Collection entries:
═══

-- ==== Sys2Proof/Syntax.lean ====
section
/-! DEFINITION. The instructions, one constructor per row of spec/opcode_table.json, and the assembler's lines
(30_encoding.md R71 to R82). Every field of the 88-bit word that a row does not fix is an argument, the ignored
ones too, so that no bit of a word is lost in decoding. -/

namespace Sys2Proof

/-- The operand source, the `src` bit of a command word (R75). -/
inductive OperandSource where
  /-- `src = 0`: the operand is (`CW.len`, `CW.data`). -/
  | command
  /-- `src = 1`: the operand is (`RES.LEN`, `RES.DATA`). -/
  | results
  deriving DecidableEq, Repr

/-- A command word, read (R72, R76, R78). -/
inductive Instr where
  /-- PARSE, the big-endian byte unpacker (`op = 0`, R94). -/
  | parse (src : OperandSource) (len : Len) (data : Wide)
  /-- ENCODE, the varint encoder (`op = 1`, R109). -/
  | encode (src : OperandSource) (len : Len) (data : Wide)
  /-- DECODE, the varint decoder (`op = 2`, R129). -/
  | decode (src : OperandSource) (len : Len) (data : Wide)
  /-- RESERVED_OP3: `op = 3`, every other bit unexamined (R76). -/
  | reservedOp3 (src : OperandSource) (rsv : Bool) (len : Len) (data : Wide)
  /-- RESERVED_RSV1: `rsv = 1`, whatever `op` is (R76). -/
  | reservedRsv1 (op : BitVec 2) (src : OperandSource) (len : Len) (data : Wide)
  deriving DecidableEq, Repr

/-- One line of the assembler syntax (R80), and the one pseudo-instruction (R81). -/
inductive AsmLine where
  /-- `PARSE n: b0 b1 ... bk` -/
  | parse (n : Nat) (bytes : List Byte)
  /-- `PARSE RES` -/
  | parseRes
  /-- `ENCODE v` -/
  | encode (v : Nat)
  /-- `ENCODE RES` -/
  | encodeRes
  /-- `DECODE b0 b1 ... b(n-1)` -/
  | decode (bytes : List Byte)
  /-- `DECODE n, p`, the raw form -/
  | decodeRaw (n : Nat) (p : Nat)
  /-- `DECODE RES` -/
  | decodeRes
  /-- `.cw w` -/
  | word (w : Nat)
  /-- `RTRIP b0 ... b7` -/
  | rtrip (bytes : List Byte)
  deriving DecidableEq, Repr

end Sys2Proof
end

═══

What this task involves: From the line that contains "R76, R78). -/" to the last line of the data, write out each line exactly and add nothing.

Answer for this exercise:
/-- A command word, read (R72, R76, R78). -/
inductive Instr where
  /-- PARSE, the big-endian byte unpacker (`op = 0`, R94). -/
  | parse (src : OperandSource) (len : Len) (data : Wide)
  /-- ENCODE, the varint encoder (`op = 1`, R109). -/
  | encode (src : OperandSource) (len : Len) (data : Wide)
  /-- DECODE, the varint decoder (`op = 2`, R129). -/
  | decode (src : OperandSource) (len : Len) (data : Wide)
  /-- RESERVED_OP3: `op = 3`, every other bit unexamined (R76). -/
  | reservedOp3 (src : OperandSource) (rsv : Bool) (len : Len) (data : Wide)
  /-- RESERVED_RSV1: `rsv = 1`, whatever `op` is (R76). -/
  | reservedRsv1 (op : BitVec 2) (src : OperandSource) (len : Len) (data : Wide)
  deriving DecidableEq, Repr

/-- One line of the assembler syntax (R80), and the one pseudo-instruction (R81). -/
inductive AsmLine where
  /-- `PARSE n: b0 b1 ... bk` -/
  | parse (n : Nat) (bytes : List Byte)
  /-- `PARSE RES` -/
  | parseRes
  /-- `ENCODE v` -/
  | encode (v : Nat)
  /-- `ENCODE RES` -/
  | encodeRes
  /-- `DECODE b0 b1 ... b(n-1)` -/
  | decode (bytes : List Byte)
  /-- `DECODE n, p`, the raw form -/
  | decodeRaw (n : Nat) (p : Nat)
  /-- `DECODE RES` -/
  | decodeRes
  /-- `.cw w` -/
  | word (w : Nat)
  /-- `RTRIP b0 ... b7` -/
  | rtrip (bytes : List Byte)
  deriving DecidableEq, Repr

end Sys2Proof
end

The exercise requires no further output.